We validated the FLIM technique for monitoring of macromolecular concentrations in the cell nucleus on examples of two well-studied types of nuclear compartments: (i) the nucleolus, which is the site of ribosome biogenesis [36] and (ii) the nuclear speckles, which are the sites for storage and modifications of mRNA synthesis/processing machinery and for pre-mRNA splicing [6, 37]. Cells, transfected with either fibrillarin-GFP or ASF/SF2-GFP for visualization of nucleoli and nuclear speckles, respectively, were processed for imaging. FLIM images were generated and the fluorescence lifetime values for these proteins were analyzed. In our approach, first, we measured the fluorescence lifetime of GFP fusions; next using a calibration chart in Figure 1B we determined the RI in the subcellular environment of this fluorophore, and then we calculated the concentrations of protein macromolecules, which correspond to the measured RI values (Fig. 1C).
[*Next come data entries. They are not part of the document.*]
/-- PORT_COMPLETION_TIMEOUT (R223, R247, R248): 50 ms after its request. -/
def execPortCompletionTimeout (port : Fin 12) (tag : Nat) (s : State) : Host.Outcome State Fault Refusal :=
  onDev (completionTimeout (2 + port.val) tag 50000000 fun t d =>
    post 0x0A01 (portUnit port.val) 0 (syn [(32, 1, port.val), (34, 2, tag), (36, 2, t.inst), (40, 8, t.addr)])
      (portAer port.val aerTimeout (d.modPort port.val fun p => { p with timeouts := satAdd (2 ^ 24 - 1) p.timeouts 1 }))) s

/-- BUS_MASTER_DISABLE (R224). -/
def execBusMasterDisable (fn : HostFn) (s : State) : Host.Outcome State Fault Refusal :=
  onDevV (fun v d => match fnConfig d fn with | some i => busMasterOff v i d | none => d.modDormant fn fun c => { c with bme := false }) s

/-- BUS_MASTER_ENABLE (R224). -/
def execBusMasterEnable (fn : HostFn) (s : State) : Host.Outcome State Fault Refusal :=
  onDev (fun d => match fnConfig d fn with
    | some i => if (d.inst i).bme then d else busMasterOn i d
    | none => d.modDormant fn fun c => { c with bme := true }) s

/-- VF_FLR (R226); a dormant function's own configuration is reset (R214). -/
def execVfFlr (fn : HostFn) (s : State) : Host.Outcome State Fault Refusal :=
  onDevV (fun v d => match fnConfig d fn with
    | some i => if i < 2 then d else vfFlr v i d
    | none => d.modDormant fn fun _ => {}) s

/-- VF_FLR_COMPLETE (R226). -/
def execVfFlrComplete (inst : Fin 1024) (s : State) : Host.Outcome State Fault Refusal := onDev (vfFlrEnd inst.val) s

/-- PF_FLR (R227). -/
def execPfFlr (ep : Fin 2) (s : State) : Host.Outcome State Fault Refusal := onDevV (fun v => pfFlr v ep.val) s

/-- VF_ENABLE_CLEAR (R216). -/
def execVfEnableClear (ep : Fin 2) (s : State) : Host.Outcome State Fault Refusal := onDevV (fun v => vfEnableOff v ep.val) s

/-- VF_ENABLE_SET (R202, R426): ignored until full service. -/
def execVfEnableSet (ep : Fin 2) (numVfs : Nat) (s : State) : Host.Outcome State Fault Refusal :=
  onDev (fun d => if d.power.state ≠ .full ∨ 1022 < numVfs then d
    else d.modEp ep.val fun e => { e with vfEnable := true, numVfs := numVfs }) s

/-- An endpoint's link goes down, or is hot reset (R227): as a FLR of its PF, with HOST_LINK_DOWN. -/
def hostLinkDown (v : Vault) (ep : Nat) (hot : Bool) (d : Dev) : Dev :=
  let d := pfFlr v ep (d.modEp ep fun e => if hot then e else { e with up := false, speed := 0, width := 0, flit := false })
  post 0x0900 (unitBlock (4 + ep) 8 ep) 0 (syn [(32, 1, ep), (33, 1, b2n hot)]) d

/-- HOST_LINK_DOWN (R227): `hot` for a hot reset, after which the link stays trained. -/
def execHostLinkDown (ep : Fin 2) (hot : Bool) (s : State) : Host.Outcome State Fault Refusal :=
  onDevV (fun v => hostLinkDown v ep.val hot) s
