-- ==== Sys2Proof/Machine/TileOps.lean ====
section
/-! DEFINITION. Tiles as a stream sees them (chapters 5 to 7): how an op issues, when it is undefined or faults, and what
the sequencer, matrix and vector ops do. -/

namespace Sys2Proof.Machine

/-! ### A tile's parts (R103) -/

/-- Index register i: x0 reads 0 (R103). -/
def Stream.xr (s : Stream) (i : Nat) : W32 := if i = 0 then 0 else tget 0 s.x i

/-- Write index register i: x0 ignores it. -/
def Stream.setX (s : Stream) (i : Nat) (v : W32) : Stream := if i = 0 then s else { s with x := tset 0 s.x i v }

/-- Vector register r. -/
def Tile.vec (t : Tile) (r : Nat) : List W32 := tspan 0 t.v (256 * r) 256

/-- Write vector register r. -/
def Tile.setVec (t : Tile) (r : Nat) (lanes : List W32) : Tile := { t with v := tputs 0 t.v (256 * r) lanes }

/-- Add to a counter of the tile's set, modulo 2^32 (R412). -/
def Tile.count (t : Tile) (i n : Nat) : Tile := { t with counters := tmod 0 t.counters i fun c => c + BitVec.ofNat 32 n }

/-- The clock of a tile's cluster in MHz. -/
def Dev.tileMhz (d : Dev) (n : Nat) : Nat := (tget {} d.power.domains (clusterOf n)).mhz

/-- Tile cycles counted so far: counter 0. -/
def Dev.tileCycles (d : Dev) (n : Nat) : Nat :=
  let t := d.tile n
  t.cycles + (d.uptime - t.cyclesAt) * d.tileMhz n / 1000

/-- Counter i of a tile's set (R412). -/
def Dev.tileCounter (d : Dev) (n i : Nat) : W32 :=
  if i = 0 then (if (d.tile n).logical.isSome then BitVec.ofNat 32 (d.tileCycles n) else 0) else tget 0 (d.tile n).counters i

/-- An op as its 64-bit word (R112). -/
def encodeOp (opc : Nat) (o : StreamOp) : Word :=
  BitVec.ofNat 64 (opc + at_ 8 o.fmt.toNat + at_ 12 o.round.toNat + at_ 16 o.dst.toNat + at_ 24 o.s1.toNat +
    at_ 32 o.s2.toNat + at_ 40 o.imm.toNat)

/-- What the op store holds at an index: all ones beyond a loaded image (R120), 0 before any load (R129). -/
def Tile.op (t : Tile) (i : Nat) : Word := tget t.opFill t.ops i

/-- Sign-extended immediate. -/
def opImm (o : StreamOp) : W32 := o.imm.signExtend 32

/-! ### Undefined ops (R114, R136) -/

/-- The kinds of operand of R115. -/
inductive OperandKind where
  | unused | x | xEven | v | acc | accLong
  deriving DecidableEq, Repr

/-- The operand number is one that the kind admits. -/
def OperandKind.admits (k : OperandKind) (b : Nat) : Bool :=
  match k with
  | .unused => decide (b = 0)
  | .x => decide (b < 16)
  | .xEven => decide (b < 16 ∧ b % 2 = 0)
  | .v => decide (b < 32)
  | .acc => decide (b < 8)
  | .accLong => decide (b = 0 ∨ b = 3)

/-- The form of an op: operands, formats, the formats for which it rounds, and the bits of imm that it reads. -/
structure OpForm where
  dst : OperandKind := .unused
  s1 : OperandKind := .unused
  s2 : OperandKind := .unused
  fmts : List Nat := [0]
  rounds : List Nat := []
  imm : Nat := 0
  deriving DecidableEq, Repr

/-- The form of each opcode (R115); none for a reserved one. ACCRD and VRED depend on imm[0]. -/
def opForm (opc : Nat) (imm0 : Bool) : Option OpForm :=
  match opc with
  | 0x00 | 0x01 | 0x0A => some {}
  | 0x02 => some { dst := .x, imm := 0xFFFFFF }
  | 0x03 => some { dst := .x, imm := 0xFFFF }
  | 0x04 => some { dst := .x, s1 := .x, s2 := .x, imm := 0xFFFFFF }
  | 0x05 => some { dst := .x, s1 := .x, s2 := .x }
  | 0x06 | 0x07 => some { s1 := .x, imm := 0xFFFFFF }
  | 0x08 => some { s1 := .x, s2 := .x, imm := 0xFFFFFF }
  | 0x09 => some { imm := 0x7FF }
  | 0x0B | 0x0C => some { imm := 0x1F }
  | 0x0D => some { fmts := [0, 1], imm := 0xFFFF }
  | 0x10 => some { dst := .acc, s1 := .x, s2 := .x, fmts := [1, 2, 3, 4, 5, 7], rounds := [1, 2, 3, 4], imm := 1 }
  | 0x11 => some { dst := .accLong, s1 := .x, s2 := .x, fmts := [1, 2, 3, 4], imm := 1 }
  | 0x12 => some { dst := .v, s1 := if imm0 then .accLong else .acc, s2 := .x, rounds := if imm0 then [0] else [], imm := 1 }
  | 0x13 => some { dst := .acc, s1 := .v, s2 := .x }
  | 0x14 => some { dst := .accLong, s1 := .v, s2 := .x }
  | 0x15 => some { dst := .acc }
  | 0x20 => some { dst := .v, s1 := .x, fmts := [0, 1, 2, 3, 4, 5, 6] }
  | 0x21 => some { dst := .x, s1 := .v, fmts := [0, 1, 2, 3, 4, 5, 6], rounds := [0, 1, 2, 3, 4] }
  | 0x22 | 0x23 | 0x24 | 0x25 => some { dst := .v, s1 := .v, s2 := .v, rounds := [0] }
  | 0x26 | 0x27 | 0x2B => some { dst := .v, s1 := .v, s2 := .v }
  | 0x28 | 0x29 => some { dst := .v, s1 := .v, rounds := [0] }
  | 0x2A => some { dst := .v, s1 := .v, rounds := if imm0 then [] else [0], imm := 1 }
  | 0x2C => some { dst := .v, s1 := .v }
  | 0x2D => some { dst := .v, s1 := .v, s2 := .v, imm := 0x3F }
  | 0x2E => some { dst := .v, s1 := .v, s2 := .v, rounds := [0], imm := 0x3F }
  | 0x2F => some { dst := .v, s1 := .v, s2 := .v, imm := 0xF }
  | 0x30 => some { dst := .xEven, s1 := .v }
  | 0x31 => some { s1 := .xEven }
  | 0x40 => some { s1 := .x, s2 := .x, imm := 0xFFF }
  | 0x41 => some { dst := .x, s2 := .x, imm := 0xFFF }
  | 0x42 => some { dst := .x, s1 := .xEven, s2 := .x, imm := 0xFFFFFF }
  | 0x43 => some { dst := .xEven, s1 := .x, s2 := .x, imm := 0xFFF }
  | 0x44 => some { dst := .x, s1 := .x, s2 := .x, imm := 0xFFF }
  | 0x45 => some { dst := .x, s1 := .x, s2 := .x, imm := 0xFFFFFF }
  | _ => none

/-- An op word is undefined (R114). -/
def undefinedWord (w : Word) : Bool :=
  let n := w.toNat
  match opForm (bits n 7 0) (bit n 40) with
  | none => true
  | some f =>
    !f.fmts.contains (bits n 11 8) || decide (bits n 15 14 ≠ 0) ||
      decide (bits n 13 12 = 3) || (decide (bits n 13 12 ≠ 0) && !f.rounds.contains (bits n 11 8)) ||
      !f.dst.admits (bits n 23 16) || !f.s1.admits (bits n 31 24) || !f.s2.admits (bits n 39 32) ||
      decide (bits n 63 40 &&& (0xFFFFFF - f.imm) ≠ 0)

/-! ### Faults (R124–R127) -/

/-- The op of a stream faults: it does not complete and changes nothing (R127). -/
def opFault (cls : Nat) (o : StreamOp) (w : Word) (d : Dev) : Dev :=
  tileFault cls o.tile.val (some o.stream.val) ((d.tile o.tile.val).stream o.stream.val).pc.toNat w
    [o.stream.val] d

/-! ### Issue -/

/-- What an op's operands ask before it issues: a bound or an alignment broken, and the basin spans it reads. -/
structure Plan where
  bounds : Bool := false
  align : Bool := false
  reads : List (Nat × Nat) := []
  deriving DecidableEq, Repr

/-- A stream may issue the op word: the canal runs and work is not held, the tile is bound and in service, the stream runs (or
waits for room in an engine), core debug does not hold it (R333), and the op store holds that word at its pc. -/
def canIssue (n s : Nat) (w : Word) (d : Dev) : Bool :=
  let t := d.tile n
  let st := t.stream s
  d.canal.aligned && !d.manifest.workHeld && t.logical.isSome && !t.failed && !t.starting && !t.follower &&
    (!t.debugHeld || t.debugStep == some s) && (st.state == 1 || (st.state == 2 && st.wait == .engine)) && t.op st.pc.toNat == w

/-- The stream after an op has issued: next pc, count of ops. -/
def Stream.advance (st : Stream) : Stream :=
  { st with pc := st.pc + 1, issued := st.issued + 1, state := 1, wait := .none }

/-- The tile after an op has issued (R112, R135, R412): counters, pc, the op's own effect, one draw if it rounds
stochastically. -/
def issued (o : StreamOp) (mbusy vbusy : Nat) (effect : Tile → Tile) (t : Tile) : Tile :=
  let s := o.stream.val
  let t := effect ((((t.count 1 1).count 2 mbusy).count 3 vbusy).modStream s Stream.advance)
  let t := { t with debugStep := none }
  if o.round = 2 then t.modStream s fun st => { st with draws := st.draws + 1 } else t

/-- An op of a stream: not issued while the stream cannot; undefined, out of bounds, misaligned or reading poison, it halts
its stream; otherwise it has its effect. -/
def issueOp (opc : Nat) (plan : Dev → Tile → Stream → Plan) (busy : StreamOp → Nat × Nat)
    (effect : StreamOp → Tile → Tile) (after : Dev → Dev) (o : StreamOp) (d : Dev) : Dev :=
  let n := o.tile.val
  let w := encodeOp opc o
  if !canIssue n o.stream.val w d then d
  else if undefinedWord w then opFault 0x500 o w d
  else
    let t := d.tile n
    let p := plan d t (t.stream o.stream.val)
    if p.bounds then opFault 0x501 o w d
    else if p.align then opFault 0x502 o w d
    else
      let d := readSpans n (some o.stream.val) (t.stream o.stream.val).pc.toNat w p.reads d
      if p.reads.any fun r => (d.tile n).poisoned r.1 r.2 then opFault 0x503 o w d
      else after (d.modTile n (issued o (busy o).1 (busy o).2 (effect o)))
Fluorescence imaging of fibrillarin- and ASF/SF2- GFP fusions, demonstrated distinctive for these proteins accumulations in the nucleolus or the nuclear speckles, respectively. At the same time a significant fraction of these proteins was present in the nucleoplasm, outside of their nuclear compartments [22, 23]. Using these proteins as fluorescence lifetime probes, we observed considerable cell-to-cell variations in the intracellular concentrations of macromolecules.

We found that the ASF/SF2-GFP molecules have approximately the same fluorescence lifetime, both in the nucleoplasm and in the nuclear speckles. The measurements in different cells were ranging from ~2180 to ~2250 picoseconds (Fig. 2A), which correspond to protein concentrations of ~230 mg/ml and 120 mg/ml in these regions of the cell nucleus, according to our calibration (Fig. 1C). The average protein concentration was ~168 mg/ml in the nucleoplasm and ~152 mg/ml inside the nuclear speckles; however this difference was not statistically significant. In contrast to ASF/SF2, which had relatively uniform fluorescence lifetime values across the cell nucleus, we found that the lifetime of fibrillarin-GFP strongly depends on its intranuclear location. In the nucleoplasm, the fluorescence lifetime for this protein was ranging from ~2180 ps to ~2270 ps (RI equivalent of 230 mg/ml and 90 mg/ml, respectively), which was close to data obtained with ASF/SF2-GFP. At the same time, fluorescence lifetime of fibrillarin-GFP was significantly shorter inside the nucleolus measuring 2110 ps to 2190 ps, which represents protein concentrations of 354 mg/ml and 217 mg/ml, respectively. The average fluorescence lifetime of fibrillarin-GFP in nucleolus was 2150 ps, which corresponds to ~284 mg/ml of protein concentration (Fig. 2B).

 Figure 2 

Mapping of the intracellular protein concentrations by using FLIM approach: (A) Fluorescence intensity images, fluorescence lifetime images, and corresponding lifetime histograms of fibrillarin-GFP and ASF/SF2-GFP (in picoseconds). (B) Estimated average protein concentration for the nucleolus, nuclear speckles and the nucleoplasm. Error bars show the standard deviations.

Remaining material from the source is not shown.